Given a novel 3D scene, we want to populate it with realistic digital humans performing actions that make sense. Here, POSA [ ] automatically places SMPL-X bodies in a 3D scene using a novel body-centric human-scene interaction model. These bodies are then replaced by commercial 3D scans.
Much of the work in Perceiving Systems focuses on the capture and modeling of humans and their motion. How do we know if our models are any good? What does it mean to have a good model of humans and their behavior? We argue for something akin to a Turing Test for avatars.

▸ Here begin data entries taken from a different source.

-- ==== Sys2Proof/Machine/Slices.lean ====
section
/-! DEFINITION. The slices' own work: a request looked up, a fill, a queued reduction, a memory-side atomic (R201 to R208,
R220 to R226, R249, R253). -/
namespace Sys2Proof.Machine

/-- What the slices may change. -/
def keepSlice (s t : State) : State :=
  { s with mem := t.mem, hbm := t.hbm, krn := t.krn, fab := t.fab, evt := t.evt, free := t.free }

/-! Errors in the slice's arrays (R223, R225). -/
/-- An event of a slice about an entry whose address is not known: no line, and the Tent's partition. -/
def tagEvent (s : State) (code sev slice : Nat) : State :=
  let p := partOfTent s (slice / 48)
  detect s code sev p slice 0 (le 1 9 ++ le 1 (b2n (busMode s p)) ++ le 2 (slice / 48))
def lostSev (s : State) (slice : Nat) : Nat := if partOfTent s (slice / 48) < 8 then 3 else 2
/-- The live dead-range entries of a slice, in their order of installation. -/
def deadIn (s : State) (slice : Nat) : List Dead :=
  s.mem.dead.filter (fun d => !d.lost.contains slice && (deadSlices d.first d.last).contains slice)
/-- What has come about in a slice's arrays. Upset bytes wait for the next read of their line; an entry whose copies have both
failed is dropped with its data. -/
def arrays (s : State) (slice : Nat) (f : GsFault) : State :=
  match f with
  | .none => s
  | .parity line lo hi =>
    let bad := b2n lo + 2 * b2n hi
    if bad = 0 || servedAt s line != slice || !(if inPlot line then plotBacked s line else (resident s line).isSome) then s
    else { s with mem := { s.mem with upset := tset s.mem.upset line (upsetAt s line ||| bad) } }
  | .tagOne => tagEvent s 0x112 0 slice
  | .tagBoth set way =>
    match lineIn s slice set way with
    | none => s
    | some c => tagEvent (dropLine s c.line) 0x113 (lostSev s slice) slice
  | .deadBoth i =>
    match (deadIn s slice)[i]? with
    | none => s
    | some d =>
      tagEvent { s with mem := { s.mem with dead := s.mem.dead.map (fun e => if e == d then { e with lost := sadd e.lost slice } else e) } }
        0x113 (lostSev s slice) slice

/-! Lookup (R201, R202, R206, R220 to R222). -/
def isRed : MemDo → Bool
  | .red .. => true
  | _ => false
def missOf (s : State) (line : Nat) : Option Miss := s.mem.miss.find? (fun m => m.line == line)
def slotsUsed (s : State) (slice : Nat) : Nat := (s.mem.miss.filter (fun m => m.slice == slice)).length
def redsIn (s : State) (slice : Nat) : Nat := (s.mem.redq.filter (fun r => sliceAt r.line == slice)).length
/-- The request need not be held at the slice's input. -/
def canServe (s : State) (r : MemReq) : Bool :=
  let slice := sliceAt r.line
  if inPlot r.line then !(s.fab.migrate.any (fun k => k / 8 == plotTent r.line))
  else if sliceCut s slice && s.fab.migrate.any (fun k => k / 8 == tentAt r.line) then false
  else if s.mem.msa.any (fun m => m.line == r.line) then false
  else if (resident s r.line).isSome then !isRed r.act || redsIn s slice < 64
  else match missOf s r.line with
    | some m => m.waiters.length < 32
    | none => (deadAt s r.line).isSome || (isRed r.act && (victim s slice (setAt r.line)).isNone) || slotsUsed s slice < 256
/-- The requests that a slice's input arbiter may grant: of each source and class the first, unless it is held (R206, R272). -/
def eligibleReqs (s : State) (slice : Nat) : List MemReq :=
  let mine := s.mem.reqs.filter (fun r => servedAt s r.line == slice)
  mine.filter (fun r => canServe s r && (mine.find? (fun x => x.src == r.src && x.cls == r.cls)).elim true (fun x => x.id == r.id))
/-- The grant: the highest effective priority, ties by the rotating pointer (R273, R276). -/
def nextReq (s : State) (slice : Nat) : Option MemReq :=
  let l := eligibleReqs s slice
  let top := l.filter (fun r => l.all (fun x => priority s x ≤ priority s r))
  let turn (r : MemReq) : Nat := (srcOrder r + 513 - tget s.mem.ptr 0 slice) % 513
  top.find? (fun r => top.all (fun x => turn r ≤ turn x))
def wholeWrite : MemDo → Bool
  | .write bs _ => (List.range 128).all (fun i => bs.any (fun b => b.1 == i))
  | _ => false
/-- Bytes that a write merges into a miss register. -/
def mergeMiss (m : Miss) (r : MemReq) : Miss :=
  let m := { m with waiters := m.waiters ++ [r] }
  match r.act with
  | .write bs p => { m with merged := bs.foldl (fun t b => tset t b.1 b.2) m.merged, mpois := markWrite m.mpois (bs.map (·.1)) p }
  | _ => m
/-- A miss: joins the list, meets a dead range, installs a whole write at once, is forwarded, or takes a miss register. A
whole write that would be a register's first entry, a PREFETCH's, frees it (R202). -/
def missReq (s : State) (r : MemReq) : State :=
  let slice := sliceAt r.line
  match missOf s r.line with
  | some m =>
    if m.waiters.isEmpty && wholeWrite r.act then
      perform (install { s with mem := { s.mem with miss := s.mem.miss.filter (fun x => x.line != r.line) } } r.line (hbmLine s r.line) true) r
    else { s with mem := { s.mem with miss := s.mem.miss.map (fun m => if m.line == r.line then mergeMiss m r else m) } }
  | none =>
    match deadAt s r.line with
    | some d => deadReq s r d
    | none =>
      if isRed r.act && (victim s slice (setAt r.line)).isNone then { s with mem := { s.mem with msa := s.mem.msa ++ [r] } }
      else if wholeWrite r.act then perform (install s r.line (hbmLine s r.line) true) r
      else
        let m : Miss := { slice, line := r.line, merged := [], mpois := 0, waiters := []
                          multicast := tget s.mem.fill 0 (ownerAt s r.line) == 1, ref := true }
        { s with mem := { s.mem with miss := s.mem.miss ++ [mergeMiss m r] } }
/-- A hit: a reduction is queued; anything else follows the reductions queued on its line. -/
def hitReq (s : State) (r : MemReq) : State :=
  if isRed r.act && !inPlot r.line then { s with mem := { s.mem with redq := s.mem.redq ++ [r] } }
  else perform (drainRed s r.line) r
def serve (s : State) (r : MemReq) : State :=
  let s := markLate { s with mem := { s.mem with reqs := s.mem.reqs.filter (fun x => x.id != r.id) } } r
  match away s r with
  | some w => turnAway s r w
  | none => if inPlot r.line || (resident s r.line).isSome then hitReq s r else missReq s r
/-- The slice's arrays, then its next request; the pointer moves behind the winner. -/
def sliceReq (slice : Nat) (f : GsFault) (s : State) : State :=
  let s := arrays s slice f
  match nextReq s slice with
  | some r => serve { s with mem := { s.mem with ptr := tset s.mem.ptr slice ((srcOrder r + 1) % 513) } } r
  | none => s
def execSliceRequest (slice : Nat) (fault : GsFault) (s : State) : Host.Outcome State Fault Refusal :=
  .next (keepSlice s (sliceReq slice fault s))

/-! Fills (R202 to R208, R249). -/
/-- Activations of a line's banks are held (R256). -/
def bankHeld (s : State) (line : Nat) : Bool :=
  let b := rowKey line % 64
  let c := chanOf s (chanAt line)
  tget c.held 0 b != 0 || tget c.held 0 (64 + b) != 0
/-- The read has left the controller's queue of 64 and its banks may be activated (R243, R256). -/
def fillable (s : State) (slice line : Nat) : Bool :=
  ((s.mem.miss.filter (fun m => m.slice == slice)).take 64).any (fun m => m.line == line) && !bankHeld s line
/-- A fill arrives with what its sectors show. -/
def fillArrive (slice line : Nat) (lo hi : Sector) (s : State) : State :=
  match s.mem.miss.find? (fun m => m.slice == slice && m.line == line) with
  | none => s
  | some m => if fillable s slice line then fillWith s m lo hi else s
def execFillArrival (slice line : Nat) (lo hi : Sector) (fault : GsFault) (s : State) : Host.Outcome State Fault Refusal :=
  .next (keepSlice s (fillArrive slice line lo hi (arrays s slice fault)))

/-! Reductions (R221, R253). -/
def redPerform (slice : Nat) (s : State) : State :=
  match s.mem.redq.find? (fun r => sliceAt r.line == slice) with
  | some r => perform { s with mem := { s.mem with redq := s.mem.redq.filter (fun x => x.id != r.id) } } r
  | none => s
def execReductionPerform (slice : Nat) (s : State) : Host.Outcome State Fault Refusal := .next (keepSlice s (redPerform slice s))
/-- The oldest forwarded reduction of a slice's channel is performed at its controller. -/
def sideAtomic (slice : Nat) (lo hi : Sector) (s : State) : State :=
  match s.mem.msa.find? (fun r => sliceAt r.line == slice) with
  | none => s
  | some r => sideOne { s with mem := { s.mem with msa := s.mem.msa.filter (fun x => x.id != r.id) } } r lo hi
def execMemorySideAtomic (slice : Nat) (lo hi : Sector) (s : State) : Host.Outcome State Fault Refusal :=
  .next (keepSlice s (sideAtomic slice lo hi s))

end Sys2Proof.Machine
end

Specifically, given a novel 3D scene, a digital human should be able to interact with that scene in a way that is indistinguishable from real human behavior. We initiated this new line of research in 2021 with our paper on "Generating 3D People in Scenes without People" [ ] and believe that it will be critical to many applications including computer games, animation, XR, and the Metaverse.
While these applications are important, our interest in putting people into scenes is deeper. Our ability, as humans, to perceive and interact with the world is essential for survival and at the core of what it means to be human. If we can model how virtual 3D people interact with 3D scenes, we will have a testable model of ourselves.
This is fundamentally an AI-complete problem and, consequently, is a long-term research goal. While fully realistic digital humans remain may be far off, we are making concrete progress today. Our core research is focused in two directions: neural rendering to create realistic looking humans and putting 3D people into 3D scenes with natural behavior.